STILLWATER — When Clint Chelf finished No. 3 in Oklahoma State's three-man quarterback derby last spring, he informed offensive coordinator Todd Monken that he'd be sticking around.
Monken's response: It won't be pretty.
“Clint wanted to know what his chances were to compete,” Monken said this week. “I didn't blow any smoke up his rear end. I just said, ‘Hey, you're going to be the third guy and you know what that entails.
“ ‘You get third-guy reps. And it's going to be with the third-team players, which means you're not going to look very good, because they're going to make a bunch of mistakes. And for every mistake you make, they'll make three.'”
Hardly a welcome-back speech.
Chelf, however, wouldn't be discouraged. Only more determined.
For that, the Cowboys are fortunate. And thankful. Whether Chelf steps into the starter's role Saturday for the again-injured Wes Lunt or remains waiting in the wings, OSU can claim confidence in its quarterback.
That's the silver lining in last weekend's 44-30 loss at Kansas State, where Lunt was lost to a blow to the head and Chelf came on to throw for 233 yards and a touchdown in less than a half of play.
“I have a lot of respect for him to stick in there and battle through adversity,” said Cowboys guard Lane Taylor. “I'm glad he stuck around. It turned out to be the best decision.”
None of this was foreseeable back in April.
Oh, coaches preach to players all the time about staying prepared in case their number is called. But a third-team quarterback … how often does that happen? Except with the Cowboys, Lunt was injured, then Walsh was lost for the season to a knee injury, and Lunt returned only to get dinged …
Cowboys coaches ranked the three quarterbacks out of the spring — Lunt, Walsh and then Chelf — based on various factors. Lunt surged to the front because of his rapid progress as a true freshman and for his fit in the offense. Chelf slid to the back of the line, partly because he didn't clearly win the job as the veteran, but also amid questions about his quiet demeanor in a leadership role.
Monken talked about Chelf's Facebook profile photo, with him in a court jester hat, and how that didn't seem to send the right message to teammates in terms of wanting to be “the guy.”

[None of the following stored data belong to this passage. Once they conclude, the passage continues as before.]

-- ==== Sys2Proof/Machine/Types.lean ====
section
/-! DEFINITION. The records the state is made of: packets, commands past fetch, parts, arrivals and streams. -/

namespace Sys2Proof.Machine

/-- A packet: the header of Table 10.2 and the payload of a data packet. `resv` is the sum of the reserved bits. -/
structure Packet where
  typ : Nat
  epoch : Nat := 0
  vc : Nat := 0
  phase : Nat := 0
  esc : Bool := false
  mcast : Bool := false
  maxis : Bool := false
  ackreq : Bool := false
  resv : Nat := 0
  len : Nat := 0
  tally : Nat := 0
  mlast : Nat := 0
  status : Nat := 0
  hops : Nat := 0
  inter : Nat := 0
  seq : Nat := 0
  part : Nat := 0
  arg : Nat := 0
  dst : Nat := 0
  src : Nat := 0
  payload : List Byte := []
  deriving DecidableEq, Repr

/-- Where a command stands between its fetch and its completion (R199, R210). -/
inductive CPhase where
  | fetched | waitTally | ready | run | done
  deriving DecidableEq, Repr

/-- A wait of a local command on a slot tag (R165): the slot of its tile, and whether it waits to write. -/
structure TagWait where
  slot : Nat
  write : Bool
  deriving DecidableEq, Repr

/-- One part of a split command (R211, R283): its number, its request as issued, when it was first issued, how often
it was reissued, where its data lands, and its status once it has one. COPY reads (`stage` 0), then writes (1). -/
structure Part where
  k : Nat
  stage : Nat := 0
  pkt : Packet
  first : Nat := 0
  tries : Nat := 0
  loc : Nat := 0
  status : Option Nat := none
  deriving DecidableEq, Repr

/-- One row of a chain pass: each stage's output and its active lanes. -/
structure RowTrace where
  outs : List (List Nat)
  act : List (List Bool)
  deriving DecidableEq, Repr

/-- Progress of a matrix command in its array (R97, R103, R104): `stage` is 0 before its anchor phase, 1 in it, 2 with it
complete, 3 in its product phase, 4 in its unload and 5 in its drain. Beside it the drain descriptor and its vectors as
read, the scales and the anchors of rows, then columns, the reduction index at which its product phase waits, and its
accumulators once formed. -/
structure LoomRun where
  stage : Nat := 0
  desc : Nat := 0
  sc : List Byte := []
  bi : List Byte := []
  scales : List (List Byte) := []
  anchors : List Int := []
  kpos : Nat := 0
  tile : Option WideTile := none
  deriving DecidableEq, Repr

/-- Bytes that a read of a command has reached within one slot while it waits on another (R165): the command, as its queue
code and count, the place and the bytes. -/
structure Seen where
  cmd : Nat × Nat
  addr : Nat
  bytes : List Byte
  deriving DecidableEq, Repr

/-- A command past fetch: the queue it came from and its count, its 32 bytes, and its progress. -/
structure Cmd where
  unit : Nat
  q : Nat
  idx : Nat
  word : Nat
  /-- The address its record goes to (chiplet-level queues, R275). -/
  recAddr : Nat := 0
  phase : CPhase := .fetched
  /-- The in-flight slot, from its start. -/
  slot : Nat := 0
  started : Bool := false
  status : Nat := 0
  /-- Skips counted and the mark of the current window (R200). -/
  skips : Nat := 0
  skipped : Bool := false
  /-- MEM_Q and MEM_BANKMAP as its head-of-queue checks saw them (R160, R163). -/
  memq : Nat := 0
  bmap : Nat := 0
  wait : Option TagWait := none
  /-- Slots read in consuming regions, slots claimed, and claimed slots written into (R166). -/
  reads : List Nat := []
  claims : List Nat := []
  wrote : List Nat := []
  /-- Past its commit point (R107, R153). -/
  committed : Bool := false
  /-- Bytes still to be written, by tile-memory address. -/
  out : List (Nat × Byte) := []
  /-- The rows a chain pass has finished, and the bytes its own stores replaced (R141). -/
  rows : List RowTrace := []
  oldMem : List (Nat × Byte) := []
  oldCache : List (Nat × Byte) := []
  /-- Scale-history registers and SEQ_NFLAGS as they stood at its start (R82, R208). -/
  shist : List Word := []
  nflags : Nat := 0
  /-- How far a matrix command has come. -/
  loom : LoomRun := {}
  /-- The flags and scale-history records it has raised and not yet shown (R84, R85, R81). -/
  flags : Nat := 0
  hist : List (Nat × Nat) := []
  /-- The number of parts (R192), the gather list, the parts issued, and AUX of Table 9.5. -/
  p : Nat := 1
  gather : List Nat := []
  parts : List Part := []
  aux : Nat := 0
  /-- Whether its parts were ended by an abort before issue (R213). -/
  cut : Bool := false
  /-- LWB, LINV and LPF: the lines taken so far, and the first refused line by line order with its status (R286). -/
  cursor : Nat := 0
  lineBad : Option (Nat × Nat) := none
  deriving DecidableEq, Repr

/-- The tag of a slot (Table 8.5); a claimed slot reads as EMPTY and names its claimer. -/
inductive Tag where
  | empty
  | full
  | failed
  | claimed (owner : Nat)
  deriving DecidableEq, Repr

/-- A packet ejected at its holding unit and not finished there (R222). -/
structure Arrival where
  id : Nat
  unit : Nat
  pkt : Packet
  /-- The port it came in by; none for a packet of this die. -/
  port : Option Nat := none
  accepted : Bool := false
  /-- The part, as its command's identity, its number and its place, whose data this READDATA is bringing (R285, R289). -/
  land : Option ((Nat × Nat) × Nat × Nat) := none
  /-- Bytes of a read already reached while it waits on another slot (R165): the place and the bytes. -/
  seen : List (Nat × List Byte) := []
  /-- The part counts in INBOUND of these regions and this window (R171, R280). -/
  rgns : List Nat := []
  win : Option Nat := none
  claims : List Nat := []
  /-- Slots whose bytes have landed. -/
  wrote : List Nat := []
  /-- The first moment of its tag wait (R167). -/
  since : Option Nat := none
  deriving DecidableEq, Repr

/-- A packet inside the die (R217): its plane, the router that holds it, where it is ejected, and how its hop stands. -/
structure Flying where
  pkt : Packet
  plane : Nat
  here : Nat
  /-- The router it is ejected at and the unit that takes it. -/
  dest : Nat
  unit : Nat
  port : Option Nat := none
  /-- The port it came in by, if it did. -/
  via : Option Nat := none
  /-- The input of `here` that holds it (Table 10.1). -/
  inp : Nat := 4
  /-- The output it last tried to leave by, and its uncorrectable arrivals over that link (R232). -/
  out : Nat := 6
  resends : Nat := 0
  /-- It has waited ESCWAIT for room (R227). -/
  waited : Bool := false
  /-- It waits at its source for room at the router's input (R220); its epoch is stamped when it enters (R239). -/
  queued : Bool := false
  /-- The tick at which it was first held for want of room (Table 10.9). -/
  heldAt : Option Nat := none
  deriving DecidableEq, Repr

/-- A source's stream (R288): its next SEQ and the tick of its last traffic. -/
structure SStream where
  unit : Nat
  dst : Nat
  seq : Nat
  last : Nat
  deriving DecidableEq, Repr

/-- A holding unit's stream (R288): the base SEQ, the map of parts landed at or above it, the last traffic. -/
structure HStream where
  unit : Nat
  src : Nat
  dst : Nat
  base : Nat
  map : List Nat
  last : Nat
  deriving DecidableEq, Repr

/-- A class change of a bank under way (R163): the class served meanwhile, the commands (unit, queue, count) and the
inbound parts it waits for. -/
structure BankPend where
  tile : Nat
  bank : Nat
  old : Nat
  cmds : List (Nat × Nat)
  parts : List Nat
  deriving DecidableEq, Repr

/-- Commands an abort has taken: counts `lo` to `lo + n - 1` of a queue, not yet fetched (R212). -/
structure AbortMark where
  unit : Nat
  q : Nat
  lo : Nat
  n : Nat
  deriving DecidableEq, Repr

/-- A region ordered to close (R171): the tick of its order. -/
structure Closing where
  tile : Nat
  n : Nat
  start : Nat
  deriving DecidableEq, Repr

/-- A packet an outbound strand holds until it is accepted (R252): its strand and link sequence number once sent, the
tick of its last frame, the RESENDs it has met there, whether it is due to be sent there again, the strand it has left
for another, and whether it is relayed. -/
structure Held where
  port : Nat
  pkt : Packet
  lvc : Nat
  strand : Option Nat := none
  lseq : Nat := 0
  sentAt : Nat := 0
  resends : Nat := 0
  again : Bool := false
  avoid : Option Nat := none
  relay : Bool := false
  deriving DecidableEq, Repr

/-- A packet whose frames an inbound strand is collecting (R249): its sequence number and channel, its bytes so far,
and whether a block was uncorrectable. -/
structure Partial where
  port : Nat
  strand : Nat
  lseq : Nat
  lvc : Nat
  bytes : List Byte
  blocks : Nat
  bad : Bool
  /-- Frames are being discarded until the next packet begins. -/
  skip : Bool
  deriving DecidableEq, Repr

/-- A packet a strand has accepted, waiting for the entry router or the relay path, and the credits it occupies. -/
structure Rx where
  port : Nat
  strand : Nat
  lvc : Nat
  blocks : Nat
  pkt : Packet
  deriving DecidableEq, Repr

/-- What the link logic keeps for one link: inbound, the LSEQs accepted most recently, newest first, the RESENDs sent by
LSEQ, code violations by lane, and the tick of the last frame; outbound, the next LSEQ, the credits by channel and the
tick of the last frame; the start of the count window; the width a retrain is asked for (2 half), by direction;
when a partner was last waited for; the symbols sent, acknowledged and taken; by direction, the width last trained to and
the spare lanes then in use; the results message last sent; and the directions whose hard events have been recorded in
this window (R248, R251, R252, R255, R258, R261). -/
structure LinkSt where
  accepted : List Nat := []
  resent : List (Nat × Nat) := []
  lanes : List (Nat × Nat) := []
  lastIn : Nat := 0
  nextLseq : Nat := 0
  credits : List Nat := [0, 0, 0, 0]
  lastOut : Nat := 0
  window : Nat := 0
  want : List Nat := [1, 1]
  since : Nat := 0
  sent : Nat := 0
  acked : Nat := 0
  taken : Nat := 0
  was : List (Nat × List Nat) := [(0, []), (0, [])]
  told : Nat := 0
  worn : List Nat := []
  deriving DecidableEq, Repr

/-- A link control message received or sent (Table 11.4). -/
structure Lctl where
  port : Nat
  ltype : Nat
  link : Nat
  dir : Nat
  width : Nat
  entries : List Nat := []
  deriving DecidableEq, Repr

/-- A line a cache-mode slice holds (R177): its set and way, bits 62 to 6 of its address, whether it is dirty, and when
it was last used. Its 64 bytes stand in memory (Machine/Larder.lean). -/
structure CLine where
  slice : Nat
  set : Nat
  way : Nat
  tag : Nat
  dirty : Bool
  used : Nat
  deriving DecidableEq, Repr

/-- A line request of a slice to its hub (R177, R182): a read, or a write of `data`. `waiters` are the arrivals it serves, `joined` how many requests it has served or will
and `owner` the command line it belongs to, as owner code and line number. A read done with, whose line was not
allocated, keeps its data while arrivals wait. -/
structure Fetch where
  tag : Nat
  slice : Nat
  addr : Nat
  write : Bool
  data : List Byte := []
  done : Bool := false
  status : Nat := 0
  waiters : List Nat := []
  owner : Option (Nat × Nat) := none
  /-- A write-back of a dirty line; its loss is job-fatal (R176). -/
  evict : Bool := false
  joined : Nat := 1
  /-- A write-back of LINV: the line leaves once it is taken (R286). -/
  inval : Bool := false
  /-- A read whose line has been written since: no later read joins it, and its line is not allocated (R180). -/
  shut : Bool := false
  deriving DecidableEq, Repr

/-- A read whose merge is open (R180): its slice and line, the tick its data became available, the requests it has served
and the data. -/
structure Merge where
  slice : Nat
  addr : Nat
  since : Nat
  count : Nat
  data : List Byte
  deriving DecidableEq, Repr

/-- A SEAL contribution on its way to the seal unit (R307): its command, its region identifier and the region's bytes. -/
structure SealMsg where
  cmd : Nat × Nat
  rid : Nat
  data : List Byte
  deriving DecidableEq, Repr

/-- A fault record (Table 17.8). -/
structure FaultRec where
  cls : Nat
  source : Nat
  unit : Nat
  status : Nat
  code : Nat
  info : Nat
  time : Nat
  index : Nat
  deriving DecidableEq, Repr

/-- An entry of the ledger (R380). -/
structure LEntry where
  kind : Nat
  unit : Nat
  arg : Nat := 0
  val : Nat := 0
  deriving DecidableEq, Repr

/-- A ledger snapshot, but for the identity hash and the signature (R379, R382). -/
structure Snap where
  lgen : Nat
  time : Nat
  entries : List LEntry
  deriving DecidableEq, Repr

/-- A single-symbol correction noted within a WINDOW (R372): the tile or 960 + slice, its bank or sub-array, row and symbol,
and whether its row has been called, or its column remapped, for it already. -/
structure Noted where
  unit : Nat
  bank : Nat
  row : Nat
  sym : Nat
  rowDone : Bool := false
  colDone : Bool := false
  deriving DecidableEq, Repr

/-- A bank being retired (R374): the tile and bank, when its step 2 began, and the lines its rescue could not write. -/
structure Retiring where
  tile : Nat
  bank : Nat
  since : Nat
  lost : Nat
  deriving DecidableEq, Repr

/-- A ramp of a domain's voltage (R32, R310): the lowest code it leaves or goes to, and the tick by which it is over. -/
structure Swing where
  low : Nat := 127
  until' : Nat := 0
  deriving DecidableEq, Repr

/-- A health notice waiting to be sent (R388). -/
structure Notice where
  kind : Nat
  cls : Nat
  code : Nat
  index : Nat
  deriving DecidableEq, Repr

/-- An accepted mailbox request whose response has not been sent (R328 to R331): the port and slot, the command, TAG,
VMAJ and RESP, the body, the status and DETAIL it is answered with untried (R333), whether it has started, when, and
what a long command has noted. -/
structure MbReq where
  port : Nat
  slot : Nat
  cmd : Nat
  vmaj : Nat
  tag : Nat
  resp : Nat
  body : List Byte
  started : Bool := false
  since : Nat := 0
  note : List Nat := []
  deriving DecidableEq, Repr

/-- A response kept for check 4 of Table 15.2. -/
structure MbDone where
  port : Nat
  cmd : Nat
  tag : Nat
  pkt : Packet
  deriving DecidableEq, Repr

/-- A message of the crier to a tile's loader: REPORT, REPAIR or START (R344, R346). -/
inductive CryKind where
  | report | repair | start
  deriving DecidableEq, Repr

/-- A loader's record as it reported it (R344): the tile, SEQ_FWMAP, SEALT and the round. -/
structure CryRec where
  tile : Nat
  chunks : Nat
  sealt : Bool
  round : Nat
  deriving DecidableEq, Repr

/-- How a tile of a broadcast was settled (R345). -/
inductive Settled where
  | verified | oos | left
  deriving DecidableEq, Repr

/-- A piece of the relay still to be sent (R346): its KIND, OFFSET and LEN, and its TAG once sent. -/
structure RelayPiece where
  kind : Nat
  offset : Nat
  len : Nat
  tag : Nat := 0
  deriving DecidableEq, Repr

/-- The states of the IEEE 1149.1 controller. -/
inductive TapState where
  | reset | idle
  | selDr | capDr | shDr | ex1Dr | pauDr | ex2Dr | upDr
  | selIr | capIr | shIr | ex1Ir | pauIr | ex2Ir | upIr
  deriving DecidableEq, Repr

end Sys2Proof.Machine
end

Frankly, Monken said, he saw the aftermath of the decision playing out one of two ways: with Chelf transferring, or simply riding out his career on scholarship.
“He was frustrated to be told third team,” Monken said. “Most guys just kind of say, ‘I'm done. I'm the third guy. I'm just going to ride this out and be an Oklahoma State alum, come back to Joe's and hang out, golf with all the old players.'
“The reality is that he really worked hard at it. He brought that to my attention a few weeks ago, ‘Hey, I've worked hard; I think I give us the best chance to win.'
“Which I respected he said that. I didn't agree with him.”
Not then, anyway.
Now? We'll see.
Cowboys coach Mike Gundy has retreated on revealing information on injuries, so who goes Saturday against West Virginia remains up in the air.
But if it's Chelf, he's ready.
“We've had a lot of injuries this year, and you've just got to be ready to go play,” Chelf said. “When they told me to warm up, some of the guys came over and told me that they had confidence in me and they were ready to go. So I said, ‘Let's go do it.'”
Long before Saturday, Chelf was preparing himself for the opportunity.
Chelf returned home to Enid when school was out and went to work on improving the things Monken outlined as his weaknesses.
“One thing (Monken) said was that I wasn't confident throwing the ball some places,” Chelf said in August. “So for three months in the summer, especially when I went home in May, I worked.
“And I think I came a long way with that. Now I think I can throw any ball that needs to be thrown.”
Chelf's workouts were a family affair. He enlisted his brother, Colton, who had just completed his eligibility with the Cowboys, and some friends. But also his mom and dad, with mom even snapping balls to Clint in the triple-digit heat on the turf at Enid High's stadium.
And Clint threw “hundreds of balls a day.”
It was rough on mom at times, but she made it through.
“They just got new turf, so it was even hotter,” Clint said. “We had to take water out there. But it was worth it, for sure.”
Well worth it now.
“I'm happy for him,” Monken said. “This has nothing to do with me — I'll be coaching for another 20 years — I'm happy for the young man because it's a guy who's worked so hard and just wants an opportunity.”
“I'm sure there's been plenty of times where he's thought, ‘Why am I doing this? Coach Monken's an idiot. I'm better than this.' And that's human nature. That's what you want them to think.”
The thinking is now changing about Chelf.
Among fans. With Monken. Among teammates.
“I knew he could play, but I didn't think he'd play at that level,” Taylor said. “He surprised me and a lot of people. Everyone knew he was talented, but he hasn't had the stage to perform. He stepped up and did well.”